BEGIN

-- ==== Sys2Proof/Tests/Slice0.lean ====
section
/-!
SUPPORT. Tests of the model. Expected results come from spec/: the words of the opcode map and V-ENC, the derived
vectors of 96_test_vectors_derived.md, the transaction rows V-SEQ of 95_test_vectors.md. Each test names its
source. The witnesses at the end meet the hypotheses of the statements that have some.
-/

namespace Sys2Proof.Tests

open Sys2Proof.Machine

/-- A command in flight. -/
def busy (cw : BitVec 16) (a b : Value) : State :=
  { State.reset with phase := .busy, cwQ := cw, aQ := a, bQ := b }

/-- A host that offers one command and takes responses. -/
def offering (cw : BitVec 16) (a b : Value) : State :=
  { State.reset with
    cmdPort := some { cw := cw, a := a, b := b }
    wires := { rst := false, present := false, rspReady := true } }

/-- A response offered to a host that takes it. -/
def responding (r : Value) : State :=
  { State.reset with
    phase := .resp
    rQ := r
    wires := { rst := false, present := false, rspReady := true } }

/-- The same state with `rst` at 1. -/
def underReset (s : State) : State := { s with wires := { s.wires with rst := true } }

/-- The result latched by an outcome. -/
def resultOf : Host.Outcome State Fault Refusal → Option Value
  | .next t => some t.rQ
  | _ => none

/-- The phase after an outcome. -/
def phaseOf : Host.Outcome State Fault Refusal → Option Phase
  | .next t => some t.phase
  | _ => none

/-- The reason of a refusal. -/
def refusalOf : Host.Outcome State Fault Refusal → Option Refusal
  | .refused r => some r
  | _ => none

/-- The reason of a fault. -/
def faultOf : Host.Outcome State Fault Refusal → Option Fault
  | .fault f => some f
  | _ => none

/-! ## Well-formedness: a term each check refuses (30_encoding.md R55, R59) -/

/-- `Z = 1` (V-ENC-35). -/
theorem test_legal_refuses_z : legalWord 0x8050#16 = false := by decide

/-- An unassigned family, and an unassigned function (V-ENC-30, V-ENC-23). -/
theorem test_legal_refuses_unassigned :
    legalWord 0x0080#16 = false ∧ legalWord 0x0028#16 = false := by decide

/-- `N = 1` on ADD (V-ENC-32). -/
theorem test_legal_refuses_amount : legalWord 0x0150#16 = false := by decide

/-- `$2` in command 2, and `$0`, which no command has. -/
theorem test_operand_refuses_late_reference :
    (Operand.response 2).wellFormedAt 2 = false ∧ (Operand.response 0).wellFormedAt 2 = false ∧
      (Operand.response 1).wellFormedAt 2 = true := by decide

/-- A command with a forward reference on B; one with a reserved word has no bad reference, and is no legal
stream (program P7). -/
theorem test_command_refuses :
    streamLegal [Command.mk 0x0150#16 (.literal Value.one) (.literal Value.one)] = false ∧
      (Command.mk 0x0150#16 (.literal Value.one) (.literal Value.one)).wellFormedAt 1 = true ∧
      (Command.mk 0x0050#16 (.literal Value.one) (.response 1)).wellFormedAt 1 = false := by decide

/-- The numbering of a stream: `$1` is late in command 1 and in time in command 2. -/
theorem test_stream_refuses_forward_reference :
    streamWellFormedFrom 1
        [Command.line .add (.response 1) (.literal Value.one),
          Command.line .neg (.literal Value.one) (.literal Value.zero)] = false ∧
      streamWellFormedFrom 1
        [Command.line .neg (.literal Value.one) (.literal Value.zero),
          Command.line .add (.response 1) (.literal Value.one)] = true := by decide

END
BEGIN

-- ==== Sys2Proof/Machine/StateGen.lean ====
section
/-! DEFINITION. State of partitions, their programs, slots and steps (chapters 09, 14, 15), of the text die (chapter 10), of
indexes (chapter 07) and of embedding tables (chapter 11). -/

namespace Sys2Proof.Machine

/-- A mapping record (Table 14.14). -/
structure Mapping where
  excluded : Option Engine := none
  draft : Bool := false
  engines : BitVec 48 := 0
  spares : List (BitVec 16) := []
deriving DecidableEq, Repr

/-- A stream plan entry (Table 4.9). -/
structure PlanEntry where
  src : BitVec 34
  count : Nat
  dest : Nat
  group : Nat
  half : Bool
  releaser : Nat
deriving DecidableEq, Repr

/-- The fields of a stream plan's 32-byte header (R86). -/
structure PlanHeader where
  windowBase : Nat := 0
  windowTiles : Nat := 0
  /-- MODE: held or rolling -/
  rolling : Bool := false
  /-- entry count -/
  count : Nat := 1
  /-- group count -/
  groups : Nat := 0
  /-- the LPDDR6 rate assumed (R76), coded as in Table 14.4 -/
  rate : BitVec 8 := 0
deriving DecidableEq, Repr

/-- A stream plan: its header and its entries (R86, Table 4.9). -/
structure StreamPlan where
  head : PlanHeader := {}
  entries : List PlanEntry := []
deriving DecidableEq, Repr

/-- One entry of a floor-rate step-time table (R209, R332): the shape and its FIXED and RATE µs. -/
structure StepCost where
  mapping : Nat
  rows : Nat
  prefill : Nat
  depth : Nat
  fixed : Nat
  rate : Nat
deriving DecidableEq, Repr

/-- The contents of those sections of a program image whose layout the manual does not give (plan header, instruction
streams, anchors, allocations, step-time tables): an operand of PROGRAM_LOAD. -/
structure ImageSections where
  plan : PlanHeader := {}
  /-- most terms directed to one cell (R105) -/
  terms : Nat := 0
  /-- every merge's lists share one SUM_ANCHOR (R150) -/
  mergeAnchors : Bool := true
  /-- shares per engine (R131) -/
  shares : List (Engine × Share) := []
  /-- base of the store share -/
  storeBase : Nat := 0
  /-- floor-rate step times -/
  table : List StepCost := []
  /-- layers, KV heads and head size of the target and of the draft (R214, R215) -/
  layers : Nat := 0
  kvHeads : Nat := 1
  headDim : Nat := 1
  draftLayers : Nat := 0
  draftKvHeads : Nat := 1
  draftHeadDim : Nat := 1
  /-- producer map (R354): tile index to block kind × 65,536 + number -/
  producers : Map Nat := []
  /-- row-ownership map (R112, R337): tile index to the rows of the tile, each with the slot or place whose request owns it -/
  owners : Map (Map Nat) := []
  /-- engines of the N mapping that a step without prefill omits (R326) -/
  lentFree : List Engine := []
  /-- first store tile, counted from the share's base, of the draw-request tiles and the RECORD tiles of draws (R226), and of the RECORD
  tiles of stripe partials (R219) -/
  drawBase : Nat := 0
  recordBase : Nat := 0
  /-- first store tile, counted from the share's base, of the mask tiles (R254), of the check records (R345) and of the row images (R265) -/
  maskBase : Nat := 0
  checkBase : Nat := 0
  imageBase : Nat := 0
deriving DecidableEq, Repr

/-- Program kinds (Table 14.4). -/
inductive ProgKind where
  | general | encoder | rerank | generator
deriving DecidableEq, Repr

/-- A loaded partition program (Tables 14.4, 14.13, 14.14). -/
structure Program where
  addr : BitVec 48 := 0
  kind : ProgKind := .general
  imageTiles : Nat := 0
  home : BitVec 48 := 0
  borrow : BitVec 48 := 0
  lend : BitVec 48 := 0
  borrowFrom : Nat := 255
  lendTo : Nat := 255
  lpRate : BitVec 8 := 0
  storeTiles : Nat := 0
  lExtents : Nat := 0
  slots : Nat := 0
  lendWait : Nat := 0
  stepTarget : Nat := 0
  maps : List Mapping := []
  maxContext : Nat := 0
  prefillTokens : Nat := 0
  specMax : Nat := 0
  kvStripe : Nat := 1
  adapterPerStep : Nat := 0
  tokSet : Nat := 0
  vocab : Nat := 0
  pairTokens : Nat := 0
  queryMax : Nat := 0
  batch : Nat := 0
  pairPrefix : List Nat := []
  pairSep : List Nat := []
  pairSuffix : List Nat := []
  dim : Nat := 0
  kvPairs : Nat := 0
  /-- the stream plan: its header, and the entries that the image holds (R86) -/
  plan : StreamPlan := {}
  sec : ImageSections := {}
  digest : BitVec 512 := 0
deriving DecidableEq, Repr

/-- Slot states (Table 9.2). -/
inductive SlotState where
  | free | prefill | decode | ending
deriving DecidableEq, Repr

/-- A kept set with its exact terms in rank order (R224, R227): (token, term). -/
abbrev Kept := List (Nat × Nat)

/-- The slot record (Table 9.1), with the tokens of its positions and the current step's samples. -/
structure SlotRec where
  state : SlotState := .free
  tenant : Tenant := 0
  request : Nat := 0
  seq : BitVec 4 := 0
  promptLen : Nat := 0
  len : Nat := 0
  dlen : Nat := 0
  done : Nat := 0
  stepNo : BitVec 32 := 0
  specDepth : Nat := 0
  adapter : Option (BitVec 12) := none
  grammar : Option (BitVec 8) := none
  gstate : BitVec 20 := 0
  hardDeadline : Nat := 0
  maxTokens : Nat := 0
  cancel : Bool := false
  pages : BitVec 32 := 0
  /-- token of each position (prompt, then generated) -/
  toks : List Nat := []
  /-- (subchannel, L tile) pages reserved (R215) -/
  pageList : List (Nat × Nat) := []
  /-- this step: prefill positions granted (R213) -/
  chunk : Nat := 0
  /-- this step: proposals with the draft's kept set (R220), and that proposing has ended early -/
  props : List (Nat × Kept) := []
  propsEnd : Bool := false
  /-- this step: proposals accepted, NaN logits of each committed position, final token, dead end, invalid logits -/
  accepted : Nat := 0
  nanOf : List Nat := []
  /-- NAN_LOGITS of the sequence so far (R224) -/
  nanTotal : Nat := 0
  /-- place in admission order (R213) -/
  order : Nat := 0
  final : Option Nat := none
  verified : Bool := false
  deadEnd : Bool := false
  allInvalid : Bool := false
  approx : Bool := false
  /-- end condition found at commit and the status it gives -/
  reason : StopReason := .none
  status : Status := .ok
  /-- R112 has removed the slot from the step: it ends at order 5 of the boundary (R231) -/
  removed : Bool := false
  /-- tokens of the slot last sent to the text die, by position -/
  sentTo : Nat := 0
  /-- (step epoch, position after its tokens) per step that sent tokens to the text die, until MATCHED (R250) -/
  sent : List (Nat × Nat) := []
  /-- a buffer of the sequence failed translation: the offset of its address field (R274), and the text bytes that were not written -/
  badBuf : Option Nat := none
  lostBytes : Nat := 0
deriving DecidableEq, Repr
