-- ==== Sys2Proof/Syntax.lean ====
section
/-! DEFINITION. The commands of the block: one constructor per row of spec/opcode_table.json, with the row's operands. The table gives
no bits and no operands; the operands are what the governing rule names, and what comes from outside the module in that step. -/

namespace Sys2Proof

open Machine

END
BEGIN

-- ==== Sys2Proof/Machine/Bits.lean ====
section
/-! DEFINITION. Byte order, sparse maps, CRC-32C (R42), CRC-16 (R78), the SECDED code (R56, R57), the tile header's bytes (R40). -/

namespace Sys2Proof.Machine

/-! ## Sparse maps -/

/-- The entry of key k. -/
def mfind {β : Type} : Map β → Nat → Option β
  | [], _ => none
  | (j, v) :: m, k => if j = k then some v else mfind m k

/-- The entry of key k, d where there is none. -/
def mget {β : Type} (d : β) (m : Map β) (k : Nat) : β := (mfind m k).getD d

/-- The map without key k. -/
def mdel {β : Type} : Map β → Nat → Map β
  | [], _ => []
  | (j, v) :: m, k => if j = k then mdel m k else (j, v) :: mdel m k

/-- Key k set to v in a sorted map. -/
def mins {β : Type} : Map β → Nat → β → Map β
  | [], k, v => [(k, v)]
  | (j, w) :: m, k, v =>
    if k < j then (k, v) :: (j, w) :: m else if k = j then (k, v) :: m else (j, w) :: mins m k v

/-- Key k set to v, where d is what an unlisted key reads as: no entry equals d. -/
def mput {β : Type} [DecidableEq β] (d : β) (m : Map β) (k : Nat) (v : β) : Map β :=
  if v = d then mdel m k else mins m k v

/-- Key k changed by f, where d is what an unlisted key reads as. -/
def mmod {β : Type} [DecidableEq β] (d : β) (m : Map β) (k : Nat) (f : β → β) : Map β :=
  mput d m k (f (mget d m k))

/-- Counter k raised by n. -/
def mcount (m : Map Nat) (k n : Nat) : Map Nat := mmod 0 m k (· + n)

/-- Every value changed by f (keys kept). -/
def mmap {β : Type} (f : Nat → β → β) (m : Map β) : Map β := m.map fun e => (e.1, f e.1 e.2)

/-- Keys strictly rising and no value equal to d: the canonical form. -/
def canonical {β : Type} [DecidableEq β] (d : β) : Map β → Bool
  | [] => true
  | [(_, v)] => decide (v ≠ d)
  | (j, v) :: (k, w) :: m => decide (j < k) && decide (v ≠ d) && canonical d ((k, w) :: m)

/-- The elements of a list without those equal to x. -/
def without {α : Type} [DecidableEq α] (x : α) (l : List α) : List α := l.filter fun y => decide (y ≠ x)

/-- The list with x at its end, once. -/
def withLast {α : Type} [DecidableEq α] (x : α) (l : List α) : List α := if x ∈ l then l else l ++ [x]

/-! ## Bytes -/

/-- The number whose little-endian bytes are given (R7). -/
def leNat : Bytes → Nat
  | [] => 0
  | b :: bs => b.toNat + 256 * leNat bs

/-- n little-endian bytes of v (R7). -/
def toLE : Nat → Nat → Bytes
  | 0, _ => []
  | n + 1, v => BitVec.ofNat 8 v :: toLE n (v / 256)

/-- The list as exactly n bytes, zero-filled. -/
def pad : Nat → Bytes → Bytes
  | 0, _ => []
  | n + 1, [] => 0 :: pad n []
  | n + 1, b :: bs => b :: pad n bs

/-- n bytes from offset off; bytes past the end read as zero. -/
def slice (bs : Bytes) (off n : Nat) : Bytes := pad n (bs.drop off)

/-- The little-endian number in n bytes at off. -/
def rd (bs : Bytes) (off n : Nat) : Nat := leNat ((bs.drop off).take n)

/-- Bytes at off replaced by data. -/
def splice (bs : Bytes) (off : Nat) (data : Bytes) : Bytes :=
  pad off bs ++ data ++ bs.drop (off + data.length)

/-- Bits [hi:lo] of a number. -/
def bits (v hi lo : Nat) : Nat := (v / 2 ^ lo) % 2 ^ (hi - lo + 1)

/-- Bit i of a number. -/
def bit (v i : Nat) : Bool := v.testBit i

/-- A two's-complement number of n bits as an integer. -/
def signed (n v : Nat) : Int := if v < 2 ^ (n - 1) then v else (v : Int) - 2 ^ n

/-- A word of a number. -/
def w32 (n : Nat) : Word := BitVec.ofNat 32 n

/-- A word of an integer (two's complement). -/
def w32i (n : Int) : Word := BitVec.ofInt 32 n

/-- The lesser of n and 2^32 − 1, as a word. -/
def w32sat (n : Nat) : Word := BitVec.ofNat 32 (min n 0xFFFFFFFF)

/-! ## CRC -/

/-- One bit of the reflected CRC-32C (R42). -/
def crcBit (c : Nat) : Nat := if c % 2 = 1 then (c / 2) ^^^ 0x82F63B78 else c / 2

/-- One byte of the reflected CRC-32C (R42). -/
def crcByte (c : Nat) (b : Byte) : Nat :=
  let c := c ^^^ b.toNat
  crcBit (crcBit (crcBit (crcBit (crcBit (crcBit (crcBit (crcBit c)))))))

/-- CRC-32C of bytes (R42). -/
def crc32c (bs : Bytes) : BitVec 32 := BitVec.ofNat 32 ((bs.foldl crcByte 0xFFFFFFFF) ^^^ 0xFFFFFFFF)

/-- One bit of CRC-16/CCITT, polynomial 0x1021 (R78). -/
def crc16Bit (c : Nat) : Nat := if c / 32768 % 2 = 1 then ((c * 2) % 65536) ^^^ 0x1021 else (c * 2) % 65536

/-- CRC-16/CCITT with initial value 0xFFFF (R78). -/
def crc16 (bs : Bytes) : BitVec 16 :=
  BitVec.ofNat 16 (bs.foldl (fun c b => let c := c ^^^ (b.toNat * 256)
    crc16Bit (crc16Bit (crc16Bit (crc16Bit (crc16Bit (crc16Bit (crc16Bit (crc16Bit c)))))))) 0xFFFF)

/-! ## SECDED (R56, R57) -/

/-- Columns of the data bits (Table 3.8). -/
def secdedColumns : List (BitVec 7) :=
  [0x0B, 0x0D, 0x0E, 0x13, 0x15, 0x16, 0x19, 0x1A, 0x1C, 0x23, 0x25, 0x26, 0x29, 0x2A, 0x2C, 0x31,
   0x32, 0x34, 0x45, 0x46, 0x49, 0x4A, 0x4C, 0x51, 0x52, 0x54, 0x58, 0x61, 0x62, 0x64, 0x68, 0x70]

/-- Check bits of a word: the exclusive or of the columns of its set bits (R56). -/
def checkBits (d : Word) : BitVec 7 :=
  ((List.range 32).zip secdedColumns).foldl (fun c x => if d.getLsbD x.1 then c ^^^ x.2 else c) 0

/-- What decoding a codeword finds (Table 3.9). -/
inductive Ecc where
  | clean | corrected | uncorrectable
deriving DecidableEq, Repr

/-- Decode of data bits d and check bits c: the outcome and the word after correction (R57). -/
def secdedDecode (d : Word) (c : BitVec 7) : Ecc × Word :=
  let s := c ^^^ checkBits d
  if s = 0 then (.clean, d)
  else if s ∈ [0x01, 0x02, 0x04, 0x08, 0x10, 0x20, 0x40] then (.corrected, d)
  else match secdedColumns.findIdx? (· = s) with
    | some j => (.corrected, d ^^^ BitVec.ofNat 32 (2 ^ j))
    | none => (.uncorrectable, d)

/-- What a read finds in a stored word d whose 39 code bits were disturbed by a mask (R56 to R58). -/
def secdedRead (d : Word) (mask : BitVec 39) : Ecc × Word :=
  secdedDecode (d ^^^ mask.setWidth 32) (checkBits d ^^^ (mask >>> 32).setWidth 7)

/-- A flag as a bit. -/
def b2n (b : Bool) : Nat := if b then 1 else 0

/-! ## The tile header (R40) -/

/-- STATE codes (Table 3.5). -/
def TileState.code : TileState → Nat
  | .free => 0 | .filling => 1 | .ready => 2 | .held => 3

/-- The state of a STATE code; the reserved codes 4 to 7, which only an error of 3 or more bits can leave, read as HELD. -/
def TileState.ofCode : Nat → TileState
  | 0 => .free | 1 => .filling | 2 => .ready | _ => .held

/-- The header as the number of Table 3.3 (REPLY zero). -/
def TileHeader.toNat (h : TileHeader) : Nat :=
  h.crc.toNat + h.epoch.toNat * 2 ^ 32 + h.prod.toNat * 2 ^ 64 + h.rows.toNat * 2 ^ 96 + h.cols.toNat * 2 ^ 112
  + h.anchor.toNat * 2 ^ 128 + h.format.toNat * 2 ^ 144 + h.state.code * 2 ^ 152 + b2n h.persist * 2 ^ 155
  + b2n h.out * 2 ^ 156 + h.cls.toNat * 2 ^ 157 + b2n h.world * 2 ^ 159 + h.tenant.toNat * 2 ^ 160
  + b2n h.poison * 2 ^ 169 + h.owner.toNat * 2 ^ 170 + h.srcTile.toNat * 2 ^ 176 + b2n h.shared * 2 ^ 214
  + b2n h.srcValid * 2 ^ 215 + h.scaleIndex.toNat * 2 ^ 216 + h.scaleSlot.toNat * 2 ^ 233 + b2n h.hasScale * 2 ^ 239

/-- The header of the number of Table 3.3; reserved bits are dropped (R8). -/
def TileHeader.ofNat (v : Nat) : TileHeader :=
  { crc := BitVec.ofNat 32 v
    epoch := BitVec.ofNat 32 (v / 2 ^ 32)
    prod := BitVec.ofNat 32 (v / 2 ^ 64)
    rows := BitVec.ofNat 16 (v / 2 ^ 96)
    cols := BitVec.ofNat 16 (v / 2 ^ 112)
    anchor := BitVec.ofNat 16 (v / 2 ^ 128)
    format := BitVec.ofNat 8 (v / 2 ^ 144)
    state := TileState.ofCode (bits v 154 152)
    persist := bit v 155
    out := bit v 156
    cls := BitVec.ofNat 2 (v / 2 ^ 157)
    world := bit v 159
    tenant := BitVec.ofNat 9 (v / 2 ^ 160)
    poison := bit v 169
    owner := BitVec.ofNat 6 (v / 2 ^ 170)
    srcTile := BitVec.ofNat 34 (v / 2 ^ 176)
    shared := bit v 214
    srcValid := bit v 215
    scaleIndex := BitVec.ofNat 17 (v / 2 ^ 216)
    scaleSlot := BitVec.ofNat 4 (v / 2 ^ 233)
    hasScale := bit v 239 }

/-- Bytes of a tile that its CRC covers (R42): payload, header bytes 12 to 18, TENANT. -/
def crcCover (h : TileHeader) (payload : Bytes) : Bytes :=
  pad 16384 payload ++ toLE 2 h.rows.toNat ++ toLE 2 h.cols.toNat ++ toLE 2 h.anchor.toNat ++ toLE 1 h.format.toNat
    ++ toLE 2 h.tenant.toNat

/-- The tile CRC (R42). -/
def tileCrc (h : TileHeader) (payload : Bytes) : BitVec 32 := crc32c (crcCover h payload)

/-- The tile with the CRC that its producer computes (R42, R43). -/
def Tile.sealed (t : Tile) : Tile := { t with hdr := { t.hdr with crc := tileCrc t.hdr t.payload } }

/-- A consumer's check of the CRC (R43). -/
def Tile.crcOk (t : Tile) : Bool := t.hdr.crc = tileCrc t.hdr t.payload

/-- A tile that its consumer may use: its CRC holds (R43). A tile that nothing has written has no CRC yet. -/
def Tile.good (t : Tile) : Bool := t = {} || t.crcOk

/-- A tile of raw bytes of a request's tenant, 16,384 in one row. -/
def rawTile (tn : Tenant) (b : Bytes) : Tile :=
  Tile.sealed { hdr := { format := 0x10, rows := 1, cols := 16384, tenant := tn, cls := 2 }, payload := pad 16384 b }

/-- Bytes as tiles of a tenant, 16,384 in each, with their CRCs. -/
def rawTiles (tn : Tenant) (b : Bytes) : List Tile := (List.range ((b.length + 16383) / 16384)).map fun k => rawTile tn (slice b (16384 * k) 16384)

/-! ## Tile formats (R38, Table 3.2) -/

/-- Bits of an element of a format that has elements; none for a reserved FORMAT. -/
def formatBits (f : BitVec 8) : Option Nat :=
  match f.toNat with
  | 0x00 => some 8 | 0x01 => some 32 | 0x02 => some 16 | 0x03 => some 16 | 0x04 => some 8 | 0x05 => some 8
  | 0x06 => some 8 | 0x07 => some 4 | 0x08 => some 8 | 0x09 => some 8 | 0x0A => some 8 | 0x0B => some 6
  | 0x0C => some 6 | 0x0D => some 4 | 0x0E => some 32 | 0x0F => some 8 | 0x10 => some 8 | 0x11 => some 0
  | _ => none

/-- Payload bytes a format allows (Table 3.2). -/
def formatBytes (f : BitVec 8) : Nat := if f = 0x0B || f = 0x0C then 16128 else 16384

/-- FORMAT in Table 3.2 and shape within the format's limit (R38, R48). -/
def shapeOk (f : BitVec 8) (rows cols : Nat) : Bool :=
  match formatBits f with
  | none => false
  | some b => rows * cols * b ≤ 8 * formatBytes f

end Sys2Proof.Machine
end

END

■ **Directions**
Once you find the line with "of key k. -/" in the entries above, output it and each line after it up to and including the line with "without key k. -/", and nothing else.

■ **Problem solution**
/-- The entry of key k. -/
def mfind {β : Type} : Map β → Nat → Option β
  | [], _ => none
  | (j, v) :: m, k => if j = k then some v else mfind m k

/-- The entry of key k, d where there is none. -/
def mget {β : Type} (d : β) (m : Map β) (k : Nat) : β := (mfind m k).getD d

/-- The map without key k. -/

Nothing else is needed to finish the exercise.